WITH NO EXPERIENCE IN SUCH MATTERS

To hold a damaged sparrow
under water until you feel it die
is to know a small something
about the mind; how, for example,
it blames the cat for the original crime,
how it wants praise for its better side.

And yet it’s as human
as pulling the plug on your Dad
whose world has turned
to feces and fog, human as–
Well, let’s admit, it’s a mild thing
as human things go.

But I felt the one good wing
flutter in my palm–
the smallest protest, if that’s what it was,
I ever felt or heard.
Reminded me of how my eyelid has twitched,
the need to account for it.
Hard to believe no one notices.

Perhaps what makes the poem so poignant is the second stanza, where he puts the act into “human” perspective. I’ve had to make the decision on whether or not to “pull the plug” on a parent suffering from Alzheimer’s disease, but I would still hate to have to drown a small bird with a broken wing. Thank goodness.

I don’t want to ever reach the point in my life where taking the life of some innocent creature comes easy, even when it’s easy to rationalize the action. Anyone who’s ever had to put a pet to sleep will recognize the power of this poem.

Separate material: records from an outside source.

theorem execQueryReceive_keeps {s0 : State} (src : DevId) (epoch : Nat) (msg : CfgMsg) (s : State) (hk : Keeps s0 s) : KeepsO s0 (execQueryReceive src epoch msg s) := by
  unfold execQueryReceive
  repeat (first | with_reducible assumption | with_reducible apply KeepsO.next | with_reducible apply KeepsO.ite | with_reducible apply showEpoch_keeps | with_reducible apply sendCfg_keeps | with_reducible apply takeOutcome_keeps | intro _ | with_reducible apply Keeps.ite | with_reducible apply Keeps.iteSnd | with_reducible apply Keeps.iteFst | simp only [Keeps.upd] | dsimp only | split)

theorem execFenceTimeout_keeps {s0 : State} (s : State) (hk : Keeps s0 s) : KeepsO s0 (execFenceTimeout s) := by
  unfold execFenceTimeout
  repeat (first | with_reducible assumption | with_reducible apply KeepsO.next | with_reducible apply KeepsO.ite | with_reducible apply takeOutcome_keeps | intro _ | with_reducible apply Keeps.ite | simp only [Keeps.upd] | dsimp only | split)

theorem sendRefuse_keeps {s0 : State} (d : DevId) (p : PartId) (reason : Nat) (k : Packet) (s : State) (hk : Keeps s0 s) : Keeps s0 (sendRefuse d p reason k s) := by
  unfold sendRefuse
  repeat (first | with_reducible assumption | with_reducible apply sendTo_keeps | with_reducible apply cntPart64_keeps | intro _ | with_reducible apply Keeps.ite | simp only [Keeps.upd] | dsimp only | split)

theorem judgeEpoch_keeps {s0 t : State} {v : Bool} {src : DevId} {e dt : Nat} {s : State} (e : judgeEpoch src e dt s = (v, t)) (hk : Keeps s0 s) : Keeps s0 t := by
  unfold judgeEpoch at e
  (try dsimp only at e)
  repeat' split at e
  all_goals (try cases e)
  all_goals repeat (first | with_reducible assumption | with_reducible apply showEpoch_keeps | with_reducible apply cntDev_keeps | intro _ | with_reducible apply Keeps.ite | with_reducible apply Keeps.iteSnd | with_reducible apply Keeps.iteFst | simp only [Keeps.upd] | dsimp only | split)

theorem judgeEpoch_snd_keeps {s0 : State} (src : DevId) (e dt : Nat) (s : State) (hk : Keeps s0 s) : Keeps s0 (judgeEpoch src e dt s).2 :=
  judgeEpoch_keeps (Prod.eta _).symm hk

theorem refuseEpoch_keeps {s0 : State} (src : DevId) (p : PartId) (e : Nat) (k : Packet) (source : Nat) (quiet : Bool) (s : State) (hk : Keeps s0 s) : Keeps s0 (refuseEpoch src p e k source quiet s) := by
  unfold refuseEpoch
  repeat (first | with_reducible assumption | with_reducible apply cntDev_keeps | with_reducible apply record_keeps | with_reducible apply sendRefuse_keeps | with_reducible apply sendCfg_keeps | intro _ | with_reducible apply Keeps.ite | simp only [Keeps.upd] | dsimp only | split)

theorem stepLoses_keeps {s0 : State} (h : Nat) (d : DevId) (s : State) (hk : Keeps s0 s) : Keeps s0 (stepLoses h d s) := by
  unfold stepLoses
  repeat (first | with_reducible assumption | with_reducible apply updComm_keeps | with_reducible apply loseMember_keeps | intro _ | with_reducible apply Keeps.ite | simp only [Keeps.upd] | dsimp only | split)

theorem endAborted_keeps {s0 : State} (h : Nat) (s : State) (hk : Keeps s0 s) : Keeps s0 (endAborted h s) := by
  unfold endAborted
  repeat (first | with_reducible assumption | with_reducible apply cmdFail_keeps | with_reducible apply updPart_keeps | intro _ | with_reducible apply Keeps.ite | simp only [Keeps.upd] | dsimp only | split)

theorem raiseAbort_keeps {s0 : State} (h code : Nat) (dev : DevId) (s : State) (hk : Keeps s0 s) : Keeps s0 (raiseAbort h code dev s) := by
  unfold raiseAbort
  repeat (first | with_reducible assumption | with_reducible apply endAborted_keeps | with_reducible apply abortComm_keeps | intro _ | with_reducible apply Keeps.ite | simp only [Keeps.upd] | dsimp only | split)

theorem recordLoss_keeps {s0 : State} (h : Nat) (p : PartId) (d : DevId) (s : State) (hk : Keeps s0 s) : Keeps s0 (recordLoss h p d s) := by
  unfold recordLoss
  repeat (first | with_reducible assumption | with_reducible apply record_keeps | intro _ | with_reducible apply Keeps.ite | simp only [Keeps.upd] | dsimp only | split)

theorem loseFrom_keeps {s0 : State} (h : Nat) (d : DevId) (s : State) (hk : Keeps s0 s) : Keeps s0 (loseFrom h d s) := by
  unfold loseFrom
  repeat (first | with_reducible assumption | with_reducible apply recordLoss_keeps | with_reducible apply updComm_keeps | with_reducible apply abortComm_keeps | with_reducible apply markUnreachable_keeps | with_reducible apply endAborted_keeps | with_reducible apply stepLoses_keeps | intro _ | with_reducible apply Keeps.ite | simp only [Keeps.upd] | dsimp only | split)

theorem loseLate_keeps {s0 : State} (h : Nat) (d : DevId) (s : State) (hk : Keeps s0 s) : Keeps s0 (loseLate h d s) := by
  unfold loseLate
  repeat (first | with_reducible assumption | with_reducible apply updComm_keeps | with_reducible apply recordLoss_keeps | with_reducible apply stepLoses_keeps | with_reducible apply markUnreachable_keeps | intro _ | with_reducible apply Keeps.ite | simp only [Keeps.upd] | dsimp only | split)

theorem lostMember_keeps {s0 : State} (h : Nat) (d : DevId) (s : State) (hk : Keeps s0 s) : Keeps s0 (lostMember h d s) := by
  unfold lostMember
  repeat (first | with_reducible assumption | with_reducible apply loseFrom_keeps | with_reducible apply loseLate_keeps | intro _ | with_reducible apply Keeps.ite | simp only [Keeps.upd] | dsimp only | split)

theorem epochLoses_keeps {s0 : State} (d : DevId) (p : PartId) (e : Nat) (s : State) (hk : Keeps s0 s) : Keeps s0 (epochLoses d p e s) := by
  unfold epochLoses
  repeat (first | with_reducible assumption | with_reducible apply eachOf_keeps | with_reducible apply updComm_keeps | with_reducible apply lostMember_keeps | intro _ | with_reducible apply Keeps.ite | with_reducible apply Keeps.iteSnd | with_reducible apply Keeps.iteFst | simp only [Keeps.upd] | dsimp only | split)

theorem judgePart_keeps {s0 t : State} {d : DevId} {p : PartId} {e : Nat} {s : State} (e : judgePart d p e s = some t) (hk : Keeps s0 s) : Keeps s0 t := by
  unfold judgePart at e
  (try dsimp only at e)
  repeat' split at e
  all_goals (try cases e)
  all_goals repeat (first | with_reducible assumption | with_reducible refine seeEpoch_keeps (by with_reducible assumption) ?_ | with_reducible apply epochLoses_keeps | with_reducible apply reissueTo_keeps | intro _ | with_reducible apply Keeps.ite | simp only [Keeps.upd] | dsimp only | split)

theorem runXfr_start_keeps {s0 : State} (p : PartId) (op : Nat) (bd : Bytes → State → State) (s : State)
    (hb : ∀ x t, Keeps s0 t → Keeps s0 (bd x t)) (hk : Keeps s0 s) : Keeps s0 (runXfr.start p op bd s) := by
  unfold runXfr.start
  split
  · exact hb _ _ (takeCmd_keeps (by assumption) hk)
  · exact takeCmd_keeps (by assumption) hk

theorem runXfr_keeps {s0 : State} (p : PartId) (op : Nat) (bd more : Bytes → State → State) (s : State)
    (hb : ∀ x t, Keeps s0 t → Keeps s0 (bd x t)) (hm : ∀ x t, Keeps s0 t → Keeps s0 (more x t)) (hk : Keeps s0 s) :
    Keeps s0 (runXfr p op bd more s) := by
  unfold runXfr
  split
  · split
    · exact hm _ _ hk
    · exact runXfr_start_keeps p op bd s hb hk
  · exact runXfr_start_keeps p op bd s hb hk

theorem setXfrAt_keeps {s0 : State} (p : PartId) (n : Nat) (s : State) (hk : Keeps s0 s) : Keeps s0 (setXfrAt p n s) := by
  unfold setXfrAt
  repeat (first | with_reducible assumption | with_reducible apply updExec_keeps | intro _ | with_reducible apply Keeps.ite | simp only [Keeps.upd] | dsimp only | split)

theorem hostWrite_keeps {s0 : State} (p : PartId) (kind : HostWriteKind) (addr : Nat) (b : Bytes) (s : State) (hk : Keeps s0 s) : Keeps s0 (hostWrite p kind addr b s) := by
  unfold hostWrite
  repeat (first | with_reducible assumption | with_reducible apply dmaPush_keeps | intro _ | with_reducible apply Keeps.ite | simp only [Keeps.upd] | dsimp only | split)

theorem takeSlot_keeps {s0 : State} (p : PartId) (d : Bytes) (m : Model) (i slot : Nat) (s : State) (hk : Keeps s0 s) : Keeps s0 (takeSlot p d m i slot s) := by
  unfold takeSlot
  repeat (first | with_reducible assumption | with_reducible apply updSlot_keeps | with_reducible apply hostRead_keeps | with_reducible apply setXfrAt_keeps | intro _ | with_reducible apply Keeps.ite | simp only [Keeps.upd] | dsimp only | split)
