theorem readDone_keeps {s0 : State} (p : PartId) (s : State) (hk : Keeps s0 s) : Keeps s0 (readDone p s) := by
  unfold readDone
  repeat (first | with_reducible assumption | with_reducible apply restorePart_keeps | with_reducible apply hostRead_keeps | with_reducible apply updSb_keeps | intro _ | with_reducible apply Keeps.ite | simp only [Keeps.upd] | dsimp only | split)

theorem doneJudge_keeps {s0 : State} (p : PartId) (found : Bool) (s : State) (hk : Keeps s0 s) : Keeps s0 (doneJudge p found s) := by
  unfold doneJudge
  repeat (first | with_reducible assumption | with_reducible apply readDone_keeps | with_reducible apply updSb_keeps | with_reducible apply restorePart_keeps | with_reducible apply eachOf_keeps | with_reducible apply issueRecord_keeps | intro _ | with_reducible apply Keeps.ite | with_reducible apply Keeps.iteSnd | with_reducible apply Keeps.iteFst | simp only [Keeps.upd] | dsimp only | split)

theorem doneArrive_keeps {s0 : State} (p : PartId) (b : Bytes) (s : State) (hk : Keeps s0 s) : Keeps s0 (doneArrive p b s) := by
  unfold doneArrive
  repeat (first | with_reducible assumption | with_reducible apply updSb_keeps | with_reducible apply doneJudge_keeps | intro _ | with_reducible apply Keeps.ite | simp only [Keeps.upd] | dsimp only | split)

theorem failover_keeps {s0 : State} (cause : Nat) (s : State) (hk : Keeps s0 s) : Keeps s0 (failover cause s) := by
  unfold failover
  repeat (first | with_reducible assumption | with_reducible apply cntDev_keeps | with_reducible apply setSb_keeps | with_reducible apply eachOf_keeps | with_reducible apply tornSnapshot_keeps | with_reducible apply readDone_keeps | with_reducible apply updSb_keeps | intro _ | with_reducible apply Keeps.ite | simp only [Keeps.upd] | dsimp only | split)

theorem cfgWrite_keeps {s0 : State} (k : PortId) (f : State → State) (s : State) (hf : ∀ t, Keeps s0 t → Keeps s0 (f t)) (hk : Keeps s0 s) : Keeps s0 (cfgWrite k f s) := by
  unfold cfgWrite
  repeat (first | with_reducible assumption | with_reducible apply hf | with_reducible apply emit_keeps | with_reducible apply leaveL1_keeps | with_reducible apply Keeps.ite | split)

theorem aerPoisoned_keeps {s0 : State} (k : PortId) (s : State) (hk : Keeps s0 s) : Keeps s0 (aerPoisoned k s) := by
  unfold aerPoisoned
  repeat (first | with_reducible assumption | with_reducible apply updPort_keeps | intro _ | with_reducible apply Keeps.ite | simp only [Keeps.upd] | dsimp only | split)

theorem aerUnexpected_keeps {s0 : State} (k : PortId) (s : State) (hk : Keeps s0 s) : Keeps s0 (aerUnexpected k s) := by
  unfold aerUnexpected
  repeat (first | with_reducible assumption | with_reducible apply updPort_keeps | intro _ | with_reducible apply Keeps.ite | simp only [Keeps.upd] | dsimp only | split)
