-- ==== Sys2Proof/Laws/Keeps5.lean ====
section
/-!
SUPPORT. Keeps5.lean: what every operation keeps, one lemma per operation, in the order of the definitions (5 of 5).
Keeps s t: the memories of t are in canonical form if those of s are, no fuse is unburned, the queue is untouched, what was sent stays, the counter of free values does not fall.
-/
set_option linter.all false
namespace Sys2Proof.Laws
open Sys2Proof Sys2Proof.Machine Sys2Proof.Safety

theorem ideServe_keeps {s0 : State} (bd : SpdmBinding) (session : Nat) (k : PortId) (f : State → State) (s : State) (hf : ∀ x0, Keeps s0 x0 → Keeps s0 (f x0)) (hk : Keeps s0 s) : KeepsO s0 (ideServe bd session k f s) := by
  unfold ideServe
  repeat (first | with_reducible apply hf | with_reducible assumption | with_reducible apply KeepsO.next | with_reducible apply KeepsO.ite | with_reducible apply inSession_keeps | with_reducible apply spdmError_keeps | intro _ | with_reducible apply Keeps.ite | simp only [Keeps.upd] | dsimp only | split)

theorem ideAnswer_keeps {s0 : State} (bd : SpdmBinding) (obj : Nat) (body : Bytes) (s : State) (hk : Keeps s0 s) : Keeps s0 (ideAnswer bd obj body s) := by
  unfold ideAnswer
  repeat (first | with_reducible assumption | with_reducible apply emit_keeps | intro _ | with_reducible apply Keeps.ite | simp only [Keeps.upd] | dsimp only | split)

theorem execIdeKmQuery_keeps {s0 : State} (bd : SpdmBinding) (session : Nat) (port : PortId) (s : State) (hk : Keeps s0 s) : KeepsO s0 (execIdeKmQuery bd session port s) := by
  unfold execIdeKmQuery
  repeat (first | with_reducible assumption | with_reducible apply KeepsO.next | with_reducible apply KeepsO.ite | with_reducible apply ideServe_keeps | with_reducible apply ideAnswer_keeps | intro _ | with_reducible apply Keeps.ite | simp only [Keeps.upd] | dsimp only | split)

theorem execIdeKmKeyProg_keeps {s0 : State} (bd : SpdmBinding) (session : Nat) (port : PortId) (stream : Fin 5) (set : Fin 12) (key : Nat) (s : State) (hk : Keeps s0 s) : KeepsO s0 (execIdeKmKeyProg bd session port stream set key s) := by
  unfold execIdeKmKeyProg
  repeat (first | with_reducible assumption | with_reducible apply KeepsO.next | with_reducible apply KeepsO.ite | with_reducible apply ideServe_keeps | with_reducible apply ideAnswer_keeps | with_reducible apply updPort_keeps | intro _ | with_reducible apply Keeps.ite | simp only [Keeps.upd] | dsimp only | split)

theorem execIdeKmKSetGo_keeps {s0 : State} (bd : SpdmBinding) (session : Nat) (port : PortId) (stream : Fin 5) (set : Fin 12) (s : State) (hk : Keeps s0 s) : KeepsO s0 (execIdeKmKSetGo bd session port stream set s) := by
  unfold execIdeKmKSetGo
  repeat (first | with_reducible assumption | with_reducible apply KeepsO.next | with_reducible apply KeepsO.ite | with_reducible apply ideServe_keeps | with_reducible apply spdmError_keeps | with_reducible apply updPort_keeps | with_reducible apply release_keeps | with_reducible apply secLog_keeps | with_reducible apply ideAnswer_keeps | intro _ | with_reducible apply Keeps.ite | simp only [Keeps.upd] | dsimp only | split)

theorem execIdeKmKSetStop_keeps {s0 : State} (bd : SpdmBinding) (session : Nat) (port : PortId) (stream : Fin 5) (set : Fin 12) (s : State) (hk : Keeps s0 s) : KeepsO s0 (execIdeKmKSetStop bd session port stream set s) := by
  unfold execIdeKmKSetStop
  repeat (first | with_reducible assumption | with_reducible apply KeepsO.next | with_reducible apply KeepsO.ite | with_reducible apply ideServe_keeps | with_reducible apply ideAnswer_keeps | with_reducible apply ideInsecure_keeps | with_reducible apply updPort_keeps | intro _ | with_reducible apply Keeps.ite | simp only [Keeps.upd] | dsimp only | split)

theorem execJtagInstruction_keeps {s0 : State} (ir : Nat) (s : State) (hk : Keeps s0 s) : KeepsO s0 (execJtagInstruction ir s) := by
  unfold execJtagInstruction
  repeat (first | with_reducible assumption | with_reducible apply KeepsO.next | with_reducible apply KeepsO.ite | with_reducible apply secLog_keeps | with_reducible apply emit_keeps | intro _ | with_reducible apply Keeps.ite | simp only [Keeps.upd] | dsimp only | split)

theorem execEntropyTestFail_keeps {s0 : State} (test : Nat) (s : State) (hk : Keeps s0 s) : KeepsO s0 (execEntropyTestFail test s) := by
  unfold execEntropyTestFail
  repeat (first | with_reducible assumption | with_reducible apply KeepsO.next | with_reducible apply KeepsO.ite | with_reducible apply warmReset_keeps | with_reducible apply enterError_keeps | intro _ | with_reducible apply Keeps.ite | simp only [Keeps.upd] | dsimp only | split)

theorem execErrorWarmReset_keeps {s0 : State} (s : State) (hk : Keeps s0 s) : KeepsO s0 (execErrorWarmReset s) := by
  unfold execErrorWarmReset
  repeat (first | with_reducible assumption | with_reducible apply KeepsO.next | with_reducible apply KeepsO.ite | with_reducible apply warmReset_keeps | intro _ | with_reducible apply Keeps.ite | simp only [Keeps.upd] | dsimp only | split)

theorem unitRecord_keeps {s0 : State} (trigger unit result cause mask duration : Nat) (s : State) (hk : Keeps s0 s) : Keeps s0 (unitRecord trigger unit result cause mask duration s) := by
  unfold unitRecord
  repeat (first | with_reducible assumption | with_reducible apply bistAppend_keeps | intro _ | with_reducible apply Keeps.ite | simp only [Keeps.upd] | dsimp only | split)

theorem isolateUnits_keeps {s0 : State} (us : List Nat) (s : State) (hk : Keeps s0 s) : Keeps s0 (isolateUnits us s) := by
  unfold isolateUnits
  repeat (first | with_reducible assumption | with_reducible apply eachOf_keeps | with_reducible apply setCluster_keeps | intro _ | with_reducible apply Keeps.ite | simp only [Keeps.upd] | dsimp only | split)

theorem reinitUnit_keeps {s0 : State} (unit : Nat) (s : State) (hk : Keeps s0 s) : Keeps s0 (reinitUnit unit s) := by
  unfold reinitUnit
  repeat (first | with_reducible assumption | with_reducible apply eachOf_keeps | with_reducible apply setCluster_keeps | with_reducible apply updCluster_keeps | with_reducible apply updPart_keeps | with_reducible apply driveWake_keeps | intro _ | with_reducible apply Keeps.ite | simp only [Keeps.upd] | dsimp only | split)

theorem endRun_keeps {s0 : State} (x : BistRun) (s : State) (hk : Keeps s0 s) : Keeps s0 (endRun x s) := by
  unfold endRun
  repeat (first | with_reducible assumption | with_reducible apply bistAppend_keeps | with_reducible apply mgtEvent_keeps | with_reducible apply eachOf_keeps | with_reducible apply setCluster_keeps | intro _ | with_reducible apply Keeps.ite | simp only [Keeps.upd] | dsimp only | split)
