theorem hbmHold_roles {s0 : State} (p : PartId) (i : Nat) (s : State) (hk : Roles s0 s) : Roles s0 (hbmHold p i s) := by
  unfold hbmHold
  repeat (first | with_reducible assumption | with_reducible apply stall_roles | with_reducible apply updPart_roles | intro _ | with_reducible apply Roles.ite | simp only [Roles.upd] | dsimp only | split)

theorem hbmGo_roles {s0 : State} (p : PartId) (i : Nat) (s : State) (hk : Roles s0 s) : Roles s0 (hbmGo p i s) := by
  unfold hbmGo
  repeat (first | with_reducible assumption | with_reducible apply updPart_roles | intro _ | with_reducible apply Roles.ite | simp only [Roles.upd] | dsimp only | split)

theorem noteWaits_roles {s0 : State} (p : PartId) (s : State) (hk : Roles s0 s) : Roles s0 (noteWaits p s) := by
  unfold noteWaits
  repeat (first | with_reducible assumption | with_reducible apply updPart_roles | intro _ | with_reducible apply Roles.ite | simp only [Roles.upd] | dsimp only | split)

theorem setPend_roles {s0 : State} (k : PortId) (v : Nat) (s : State) (hk : Roles s0 s) : Roles s0 (setPend k v s) := by
  unfold setPend
  repeat (first | with_reducible assumption | with_reducible apply updPort_roles | intro _ | with_reducible apply Roles.ite | simp only [Roles.upd] | dsimp only | split)

theorem issueOne_roles {s0 t : State} {k : PortId} {r : DmaReq} {s : State} (e : issueOne k r s = some t) (hk : Roles s0 s) : Roles s0 t := by
  unfold issueOne at e
  (try dsimp only at e)
  repeat' split at e
  all_goals (try cases e)
  all_goals repeat (first | with_reducible assumption | with_reducible apply updPort_roles | with_reducible apply charge_roles | with_reducible apply emit_roles | with_reducible apply setPend_roles | intro _ | with_reducible apply Roles.ite | simp only [Roles.upd] | dsimp only | split)

theorem pumpList_roles {s0 : State} (k : PortId) : ∀ (x0 : List DmaReq) (s : State), Roles s0 s → Roles s0 (pumpList k x0 s)
  | [], s, h => by
    unfold pumpList
    repeat (first | with_reducible assumption | with_reducible apply updPort_roles | with_reducible refine issueOne_roles (by with_reducible assumption) ?_ | with_reducible apply stall_roles | intro _ | with_reducible apply Roles.ite | simp only [Roles.upd] | dsimp only | split)
  | r :: rs, s, h => by
    unfold pumpList
    repeat (first | with_reducible assumption | with_reducible apply pumpList_roles | with_reducible apply updPort_roles | with_reducible refine issueOne_roles (by with_reducible assumption) ?_ | with_reducible apply stall_roles | intro _ | with_reducible apply Roles.ite | simp only [Roles.upd] | dsimp only | split)

theorem pump_roles {s0 : State} (k : PortId) (s : State) (hk : Roles s0 s) : Roles s0 (pump k s) := by
  unfold pump
  repeat (first | with_reducible assumption | with_reducible apply pumpList_roles | with_reducible apply noteWaits_roles | intro _ | with_reducible apply Roles.ite | simp only [Roles.upd] | dsimp only | split)

theorem dmaPush_roles {s0 : State} (k : PortId) (rs : List DmaReq) (s : State) (hk : Roles s0 s) : Roles s0 (dmaPush k rs s) := by
  unfold dmaPush
  repeat (first | with_reducible assumption | with_reducible apply pump_roles | with_reducible apply updPort_roles | intro _ | with_reducible apply Roles.ite | simp only [Roles.upd] | dsimp only | split)

theorem wakeEvent_roles {s0 : State} (k : PortId) (cause : Nat) (s : State) (hk : Roles s0 s) : Roles s0 (wakeEvent k cause s) := by
  unfold wakeEvent
  repeat (first | with_reducible assumption | with_reducible apply updPort_roles | intro _ | with_reducible apply Roles.ite | simp only [Roles.upd] | dsimp only | split)

theorem msix_roles {s0 : State} (k : PortId) (v : Nat) (s : State) (hk : Roles s0 s) : Roles s0 (msix k v s) := by
  unfold msix
  repeat (first | with_reducible assumption | with_reducible apply setPend_roles | with_reducible apply wakeEvent_roles | with_reducible apply dmaPush_roles | intro _ | with_reducible apply Roles.ite | simp only [Roles.upd] | dsimp only | split)

theorem msixPart_roles {s0 : State} (p : PartId) (v : Nat) (s : State) (hk : Roles s0 s) : Roles s0 (msixPart p v s) := by
  unfold msixPart
  repeat (first | with_reducible assumption | with_reducible apply msix_roles | intro _ | with_reducible apply Roles.ite | simp only [Roles.upd] | dsimp only | split)

theorem traceGen_roles {s0 : State} (p : PartId) (r : TraceRec) (s : State) (hk : Roles s0 s) : Roles s0 (traceGen p r s) := by
  unfold traceGen
  repeat (first | with_reducible assumption | with_reducible apply cntPart_roles | with_reducible apply updPart_roles | intro _ | with_reducible apply Roles.ite | simp only [Roles.upd] | dsimp only | split)

theorem traceCmd_roles {s0 : State} (p : PartId) (st : StreamId) (desc : Bytes) (kind : TraceKind) (detail : Nat) (s : State) (hk : Roles s0 s) : Roles s0 (traceCmd p st desc kind detail s) := by
  unfold traceCmd
  repeat (first | with_reducible assumption | with_reducible apply traceGen_roles | intro _ | with_reducible apply Roles.ite | simp only [Roles.upd] | dsimp only | split)
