theorem movePackets_roles {s0 : State} (pl : PlaneId) (d : DevId) (p : PartId) (l : List Waiting) (s : State) (hk : Roles s0 s) : Roles s0 (movePackets pl d p l s) := by
  unfold movePackets
  repeat (first | with_reducible assumption | with_reducible apply cntTether_roles | with_reducible refine sendTether_roles (by with_reducible assumption) ?_ | with_reducible apply emit_roles | with_reducible refine holdBack_roles (by with_reducible assumption) ?_ | with_reducible apply holdBack_snd_roles | with_reducible apply updFlow_roles | with_reducible apply drainOut_roles | with_reducible apply Roles.foldl | intro _ | with_reducible apply Roles.ite | with_reducible apply Roles.iteSnd | with_reducible apply Roles.iteFst | simp only [Roles.upd] | dsimp only | split)

theorem endCtx_roles {s0 : State} (i : Nat) (mark : Bool) (s : State) (hk : Roles s0 s) : Roles s0 (endCtx i mark s) := by
  unfold endCtx
  repeat (first | with_reducible assumption | with_reducible apply cntPlane_roles | with_reducible apply setCtx_roles | with_reducible apply updPlane_roles | with_reducible apply judgeReach_roles | with_reducible apply movePackets_roles | intro _ | with_reducible apply Roles.ite | with_reducible apply Roles.iteSnd | with_reducible apply Roles.iteFst | simp only [Roles.upd] | dsimp only | split)

theorem planeUp_roles {s0 : State} (pl : PlaneId) (s : State) (hk : Roles s0 s) : Roles s0 (planeUp pl s) := by
  unfold planeUp
  repeat (first | with_reducible assumption | with_reducible apply sendEth_roles | with_reducible apply setTth_roles | with_reducible apply resolveAddr_roles | with_reducible apply drainOut_roles | intro _ | with_reducible apply Roles.ite | simp only [Roles.upd] | dsimp only | split)

theorem planeLeave_roles {s0 : State} (pl : PlaneId) (st : TthState) (s : State) (hk : Roles s0 s) : Roles s0 (planeLeave pl st s) := by
  unfold planeLeave
  repeat (first | with_reducible assumption | with_reducible apply setTth_roles | with_reducible apply updPlane_roles | with_reducible apply judgeReach_roles | with_reducible apply drainOut_roles | with_reducible apply eachOf_roles | with_reducible apply endCtx_roles | intro _ | with_reducible apply Roles.ite | simp only [Roles.upd] | dsimp only | split)

theorem planeDown_roles {s0 : State} (pl : PlaneId) (cause : Nat) (s : State) (hk : Roles s0 s) : Roles s0 (planeDown pl cause s) := by
  unfold planeDown
  repeat (first | with_reducible assumption | with_reducible apply updPlane_roles | with_reducible apply planeLeave_roles | with_reducible apply recordLink_roles | intro _ | with_reducible apply Roles.ite | simp only [Roles.upd] | dsimp only | split)

theorem execTthAlignDone_roles {s0 : State} (pl : PlaneId) (s : State) (hk : Roles s0 s) : RolesO s0 (execTthAlignDone pl s) := by
  unfold execTthAlignDone
  repeat (first | with_reducible assumption | with_reducible apply RolesO.next | with_reducible apply RolesO.ite | with_reducible apply setTth_roles | with_reducible apply planeUp_roles | intro _ | with_reducible apply Roles.ite | simp only [Roles.upd] | dsimp only | split)

theorem freshSak_roles {s0 : State} (pl : PlaneId) (item : VaultItem) (s : State) (hk : Roles s0 s) : Roles s0 (freshSak pl item s) := by
  unfold freshSak
  repeat (first | with_reducible assumption | with_reducible refine takeFree_roles (by with_reducible assumption) ?_ | with_reducible apply takeFree_snd_roles | with_reducible apply updPlane_roles | intro _ | with_reducible apply Roles.ite | with_reducible apply Roles.iteSnd | with_reducible apply Roles.iteFst | simp only [Roles.upd] | dsimp only | split)

theorem execMkaSecured_roles {s0 : State} (pl : PlaneId) (peerPriority : Nat) (xpn : Bool) (s : State) (hk : Roles s0 s) : RolesO s0 (execMkaSecured pl peerPriority xpn s) := by
  unfold execMkaSecured
  repeat (first | with_reducible assumption | with_reducible apply RolesO.next | with_reducible apply RolesO.ite | with_reducible apply planeUp_roles | with_reducible apply updPlane_roles | with_reducible apply freshSak_roles | intro _ | with_reducible apply Roles.ite | simp only [Roles.upd] | dsimp only | split)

No wonder we all have psychological twitches, scars from past actions, that seem to stand out to us even though no one else seems to recognize them.

Stephen Dunn’s “Here and There”

I’m not sure which of you You, though I’m postive Whiskey River was one of several, led me to order Stephen Dunn’s New and Selected Poems 1974-1994 awhile ago, but I have finally started reading it.

So far I’ve managed to be annoyed by the fact that all the new poems are in the first section, and for some reason I failed to realize that before I finished the section (of course, this is just a personal peeve), but I’ve read his poems from 1974 to 1981 and only found two poems that I’ve really connected to. Luckily, having read the first section, I know that the poetry does get better at some point.

Here’s the one I probably like best so far:

Here and There

Here and there nightfall
without fanfare
presses down, utterly
expected, not an omen in sight.
Here and there a husband
at the usual time
goes to bed with his wife
and doesn’t dream of other women.
Occasionally a terrible sigh
is heard, the kind that is
theatrical, to be ignored.
Or a car backfires
and reminds us of a car
backfiring, not of a gunshot.
Here and there a man says
what he means and people hear him
and are not confused.
Here and there a missing teenage girl
comes home unscarred.
Sometimes dawn just brings another
day, full of minor
pleasures and small complaints.
And when the newspaper arrives
with the world,
people make kindling of it
and sit together while it burns.

The fact that it’s on Garrison Keillor’s site probably says more about the poem than anything I’m going to say here, but it does dovetail with a point I’ve made here before. Most of our lives are not nearly as traumatic as the newspapers would have us believe. In fact, if we’d turn off the news and make kindling out of the newspaper, we’d probably have a much more optimistic view of our own lives.

Fortunately (or unfortunately) I seldom dream of women at all nowadays. Unfortunately, since Vietnam, I’m unable to sleep through gunshots at night and even in my upper middle class neighborhood I’m too often awakened by gunfire, not a car backfiring.

But truthfully, even at my age most of my days are “full of minor/ pleasures and small complaints,” and that’s the way I like it.